Heist of the century: Wall Street’s role in the financial crisis
Charles Ferguson, 20 May 2012
Bernard L Madoff ran the biggest Ponzi scheme in history, operating it for 30 years and causing cash losses of $19.5bn. Shortly after the scheme collapsed and Madoff confessed in 2008, evidence began to surface that for years, major banks had suspected he was a fraud. None of them reported their suspicions to the authorities, and several banks decided to make money from him without, of course, risking any of their own funds. Theories about his fraud varied. Some thought he might have access to insider information. But quite a few thought he was running a Ponzi scheme. Goldman Sachs executives paid a visit to Madoff to see if they should recommend him to clients. A partner later recalled: “Madoff refused to let them do any due diligence on the funds and when asked about the firm’s investment strategy they couldn’t understand it.

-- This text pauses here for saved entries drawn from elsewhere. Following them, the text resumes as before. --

/-- The level of pin i, whatever its function. DESIGN CHOICE: log entry 5. -/
def gpioLevel (s : State) (i : Nat) : Bool :=
  let ext := s.pins.gpio.toNat.testBit i
  match s.f .SYS_GPIO_CFG_i i 5 4 with
  | 1 => s.bit .SYS_GPIO_OUT 0 i
  | 2 => s.bit .SYS_GPIO_OUT 0 i && ext
  | _ => ext

/-- GPIO i at a level that its wake mode names (R406). -/
def gpioLevelWake (s : State) (i : Nat) : Bool :=
  let m := s.f .PWR_GPIO_WAKE_CFG 0 (2 * i + 1) (2 * i)
  (m == 2 && gpioLevel s i) || (m == 3 && !gpioLevel s i)

/-- The level sources that stand wake the domains of their maps, after a change of enables, modes or maps (R406). -/
def levelWakes (s : State) : State :=
  ((List.range 16).filter (fun i => s.bit .PWR_WAKE_EN 0 i && gpioLevelWake s i)).foldl (fun t i => fireSource i t) s

/-- PWR_WAKE_EN: an enable that would exceed the low-power budget waits for full mode (R410); a newer write takes the place of one that
waits. -/
def wakeEnWrite (v : Word) (s : State) : State :=
  let en := v &&& 0x1FFFFFFF
  if mustStep s (loadSum s en none (saving s)) then setPwr { s.pwr with waitEn := some en } (stepUp s)
  else levelWakes (setPwr { s.pwr with waitEn := none } (s.setReg .PWR_WAKE_EN 0 en))

/-- PWR_GPIO_WAKE_CFG and the wake maps. -/
def wakeCfgWrite (r : RegName) (i : Nat) (v : Word) (s : State) : State := levelWakes (plainWrite r i v s)

/-- The change to full mode is complete: what waited goes on. -/
def regulatorFull (s : State) : State :=
  if s.pwr.stepping then
    let s := (s.setBit .AON_REG 0 8 true).setBit .AON_REG 0 0 true
    let en := s.pwr.waitEn
    let s := setPwr { s.pwr with stepping := false, waitEn := none } s
    match en with
    | some v => levelWakes (s.setReg .PWR_WAKE_EN 0 v)
    | none => s
  else s

/-- Return to low-power mode after 1 ms within the budget. -/
def lowPowerReturn (s : State) : State :=
  if autostep s && fullMode s && !s.pwr.stepping && decide (loadNow s ≤ 180) then
    (s.setBit .AON_REG 0 8 false).setBit .AON_REG 0 0 false
  else s

/-- The load in force exceeds what the mode in force supplies: 40 mA or 2 mA (R410, R411). -/
def overload (s : State) : Bool := decide ((if fullMode s then 4000 else 200) < loadNow s)

/-! Wakes on demand (R403, R406). -/

/-- The wake source an initiator's access counts as: 26 for SPI, I²C and JTAG, else 29 (R406). DEDUCED: log entries 32, 53. -/
def accessSource : Initiator → Nat
  | .host m => if m.val = 3 then 29 else 26
  | _ => 29

/-- A host access wakes HUB and the domain it addresses, those of them that are not on, while source 26 is enabled (R403, R406). -/
def hostWake (who : Initiator) (d : Nat) (s : State) : State :=
  let ds := (if d = 2 then [2] else [2, d]).filter (fun x => !domainOn s x)
  if accessSource who == 26 && s.bit .PWR_WAKE_EN 0 26 && !ds.isEmpty then wakeDomains 26 ds s else s

/-- An access by another initiator to a domain that is not on wakes it on demand (R403, R406). -/
def demandWake (who : Initiator) (d : Nat) (s : State) : State :=
  if accessSource who = 26 then s else wakeDomains 29 [d] s

/-- An access to a cluster restarts its count of quiet decisions (R409). -/
def touch (d : Nat) (s : State) : State :=
  if 6 ≤ d ∧ d < 14 then setPwr { s.pwr with quiet := Store.set natZero s.pwr.quiet (d - 6) 0 } s else s

/-! Requests (R399 to R402). -/

def reqResult (s : State) : Nat := s.f .PWR_REQ_STAT 0 31 30
def setResult (n : Nat) (s : State) : State := s.setF .PWR_REQ_STAT 0 31 30 n
def reqMask (s : State) : List Nat :=
  (List.range 34).filter (fun d => d ≠ 0 && (if d < 32 then s.bit .PWR_REQ_MASK_LO 0 d else s.bit .PWR_REQ_MASK_HI 0 (d - 32)))

/-- The request is done: every named domain has reached its target (R400, R415). -/
def requestDone (s : State) : State := raise Ev.PWR_SLEEP_DONE (setResult 2 s)

/-- An access to a domain is in flight (R402): of a core, a host master, a DMA channel or another initiator, or in a lane memory. -/
def inFlight (s : State) (d : Nat) : Bool :=
  s.core.pend.any (fun l => domainAt l.addr == d) || s.core.wbuf.any (fun w => domainAt w.addr == d) ||
    s.eng.busq.any (fun x => domCluster x.pe == d) ||
    s.host.tx.any (fun x => x.cred && domainAt x.addr == d) || s.pwr.stalled.any (fun x => domainAt x.addr == d) ||
    s.dma.jobs.any (fun j => j.dir != 3 && dmaState s j.ch == Dma.RUN && domainAt (j.next s) == d) ||
    s.dma.failed.any (fun w => (w.stage == .again || w.stage == .left) && domainAt w.addr == d)

/-- The reason for which a domain refuses a vote, or 0 (R402). An access that came after GO is latched instead (R413). -/
def refusal (s : State) (v : Vote) (d : Nat) : Nat :=
  let own :=
    if d = 1 then (if synEn s then 1 else 0)
    else if d = 2 then
      if turnsOn s || (List.range 32).any (fun n => dmaState s n != Dma.OFF && dmaState s n != Dma.IDLE) ||
          !s.safe.strokes.isEmpty || !s.timer.on.isEmpty then 1
      else if (List.range 4).any (fun g => domainOn s (14 + g) && !v.voters.contains (14 + g)) then 5 else 0
    else if d = 3 then (if turnsOn s then 2 else 0)
    else if d = 4 then (if turnsOn s && (List.range 16).any (fun w => s.reg .SECTION_EN_w w != 0) then 2 else 0)
    else if d = 5 then (if (List.range 256).any (fun n => s.bit .ASRC_CH_n_CFG n 31) then 1 else 0)
    else if d < 14 then
      if s.eng.mig.any (fun m => m.cl + 6 == d) then 1
      else if turnsOn s && !s.bit .FABRIC_QUIET_STAT 0 (d - 6) then 2 else 0
    else if d < 18 then
      if (List.range 4).any (fun k => coreMode s (4 * (d - 14) + k) == 1 || (heldBy s (4 * (d - 14) + k)).isSome) then 1
      else if v.self = some d then 3 else 0
    else if d < 26 then
      if (List.range 8).any (fun k => let p := 8 * (d - 18) + k
        s.port.on.contains p && (s.f .SAP_CFG p 1 0 == 0 || sapState s p == 2 || sapState s p == 3)) then 1 else 0
    else if linkEn s (d - 26) && linkState s (d - 26) != Lk.SIGNAL && linkState s (d - 26) != Lk.RETIRED then 1 else 0
  if own ≠ 0 then own else if v.busy.contains d && inFlight s d then 4 else 0

/-- PWR_REQ_CTRL (R399 to R401). A refused GO changes nothing but CFG_ERR: TARGET stays as well. A request with target on that meets the
vote or the entry of another is latched for its domains (R405, R413), and so is a wake that fired in the cycle of GO. A voter that has
no reason to refuse stops at once, another goes on until the vote ends (R400). DEDUCED: log entry 53. -/
def pwrReq (who : Initiator) (v : Word) (s0 : State) : State :=
  let s := plainWrite .PWR_REQ_CTRL 0 v s0
  let target := s.f .PWR_REQ_CTRL 0 1 0
  let ds := reqMask s
  let busy := reqResult s == 1
  if !bitOf v 31 then s
  else if (busy && !(target == 3 && s.pwr.rising.isEmpty)) || ds.isEmpty || sysState s = St.HALT then cfgErr .PWR_REQ_CTRL 0 s0
  else if target = 3 then
    let left := ds.filter (fun d => !domainOn s d)
    let s := wakeDomains 30 ds s
    if busy then s
    else if left.isEmpty then requestDone s
    else setResult 1 (setPwr { s.pwr with rising := left } s)
  else
    let code := if target = 1 then Dom.RET else Dom.OFF
    let voters := ds.filter (fun d => domainOn s d)
    let others := if target = 2 then ds.filter (fun d => domainCode s d == Dom.RET) else []
    let grp := match who with | .core c => some (domCore c) | _ => none
    let met := (firedNow s).filter (fun x => voters.contains x.2)
    let flight := voters.filter (fun d => inFlight s d)
    let vote : Vote := ⟨code, voters, others, grp, flight, []⟩
    let keeps := voters.filter (fun d => refusal s vote d != 0)
    let s := ((voters ++ others).filter (fun d => !keeps.contains d)).foldl (fun t d => setDomainCode d Dom.MOVING t) s
    setResult 1 (setPwr { s.pwr with vote := some { vote with keeps := keeps }, latch := s.pwr.latch ++ met } s)

/-- The wakes latched for the domains of a vote that was refused find them on, and are recorded (R405). -/
def unlatch (ds : List Nat) (s : State) : State :=
  let mine := s.pwr.latch.filter (fun x => ds.contains x.2)
  let s := setPwr { s.pwr with latch := s.pwr.latch.filter (fun x => !ds.contains x.2) } s
  mine.foldl (fun t x => recordWake x.1 x.2 false t) s

/-- VOTE_COMPLETE (R400). DEDUCED: log entry 53. -/
def voteComplete (s : State) : State :=
  match s.pwr.vote with
  | none => s
  | some v =>
    match (v.voters.map (fun d => (d, refusal s v d))).find? (fun x => x.2 != 0) with
    | some (d, r) =>
      let s := v.voters.foldl (fun t d => setDomainCode d Dom.ON t) s
      let s := v.others.foldl (fun t d => setDomainCode d Dom.RET t) s
      let s := setPwr { s.pwr with vote := none } s
      let s := s.setReg .PWR_REFUSE 0 (BitVec.ofNat 32 (2 ^ 31 + d * 256 + r))
      let s := unlatch v.voters (raise Ev.PWR_SLEEP_REFUSED (setResult 3 s))
      -- a latched wake of a domain still in retention acts now
      let back := s.pwr.latch.filter (fun x => v.others.contains x.2)
      let s := setPwr { s.pwr with latch := s.pwr.latch.filter (fun x => !v.others.contains x.2) } s
      back.foldl (fun t x => wakeDomains x.1 [x.2] t) s
    | none =>
      let s := v.keeps.foldl (fun t d => setDomainCode d Dom.MOVING t) s
      let s := setPwr { s.pwr with vote := none, enter := (v.voters ++ v.others).map (fun d => (d, v.target)) } s
      if s.pwr.enter.isEmpty then requestDone s else s

/-- DOMAIN_ENTRY_DONE (R400, R405): with a save, or a detector that the budget does not cover, full mode comes first. DEDUCED: log entry 53. -/
def entryDone (d : Nat) (s : State) : State :=
  match s.pwr.enter.find? (fun e => e.1 == d) with
  | none => s
  | some (_, k) =>
    if mustStep s (loadSum s (s.reg .PWR_WAKE_EN 0) (some d) (k == Dom.OFF)) then stepUp s else
    let s := if k = Dom.OFF then loseDomain d (saveDomain d s) else s
    let s := setDomainCode d k (setPwr { s.pwr with enter := s.pwr.enter.filter (fun e => e.1 != d) } s)
    let s := if s.pwr.enter.isEmpty then requestDone s else s
    let level := (List.range 16).find? (fun i => s.bit .PWR_WAKE_EN 0 i && gpioLevelWake s i && (wakeMap s i).contains d)
    let mine := s.pwr.latch.filter (fun x => x.2 == d)
    let s := setPwr { s.pwr with latch := s.pwr.latch.filter (fun x => x.2 != d) } s
    match mine.head?, level with
    | some (src, _), _ => recordWake src d true (startWake d s)
    | none, some i => recordWake i d true (startWake d s)
    | none, none => s

/-- A domain that a request with target on names is on; with the last of them the request is done (R400). -/
def risen (d : Nat) (s : State) : State :=
  if s.pwr.rising.contains d then
    let s := setPwr { s.pwr with rising := s.pwr.rising.filter (fun x => x != d) } s
    if s.pwr.rising.isEmpty then requestDone s else s
  else s

/-- A waking domain becomes ready (R403, R404, R407): a restore needs full mode, and a double-bit error in it enters HALT. -/
def domainReadyStep (d : Nat) (s : State) : State :=
  match s.pwr.wake.find? (fun w => w.1 == d) with
  | none => s
  | some (_, off) =>
    if off && mustStep s (loadSum s (s.reg .PWR_WAKE_EN 0) none true) then stepUp s else
    let s := setPwr { s.pwr with wake := s.pwr.wake.filter (fun w => w.1 != d) } s
    let s := risen d (touch d (setDomainCode d Dom.ON s))
    if off then
      if saveBroken s d then haltEnter 6 s
      else afterRestore d (restoreItems 0xF000C800 (saveAltList d) (restoreItems (saveBase d) (saveList d) s))
    else s

/-! The always-on timer. -/

/-- AON_TIMER_EXPIRE: source 24 (R406). -/
def aonTimerExpire (s : State) : State :=
  if s.bit .PWR_AON_TIMER_CTRL 0 0 then
    let s := if s.bit .PWR_AON_TIMER_CTRL 0 1 then s.setBit .PWR_AON_TIMER_CTRL 0 0 false else s
    fireSource 24 s
  else s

Goldman not only blacklisted Madoff in the asset management division but banned its brokerage from trading with the firm too.”
UBS headquarters forbade investing any bank or client money in Madoff accounts, but created or worked with several Madoff feeder funds. A memo to one of these in 2005 contained the following, in large boldface type: “Not to do: ever enter into a direct contact with Bernard Madoff!!!”
JPMorgan Chase had more evidence, because it served as Madoff’s primary banker for more than 20 years. The lawsuit filed by the Madoff bankruptcy trustee against JPMorgan Chase makes astonishing reading. More than a dozen senior JPMorgan Chase bankers discussed a long list of suspicions.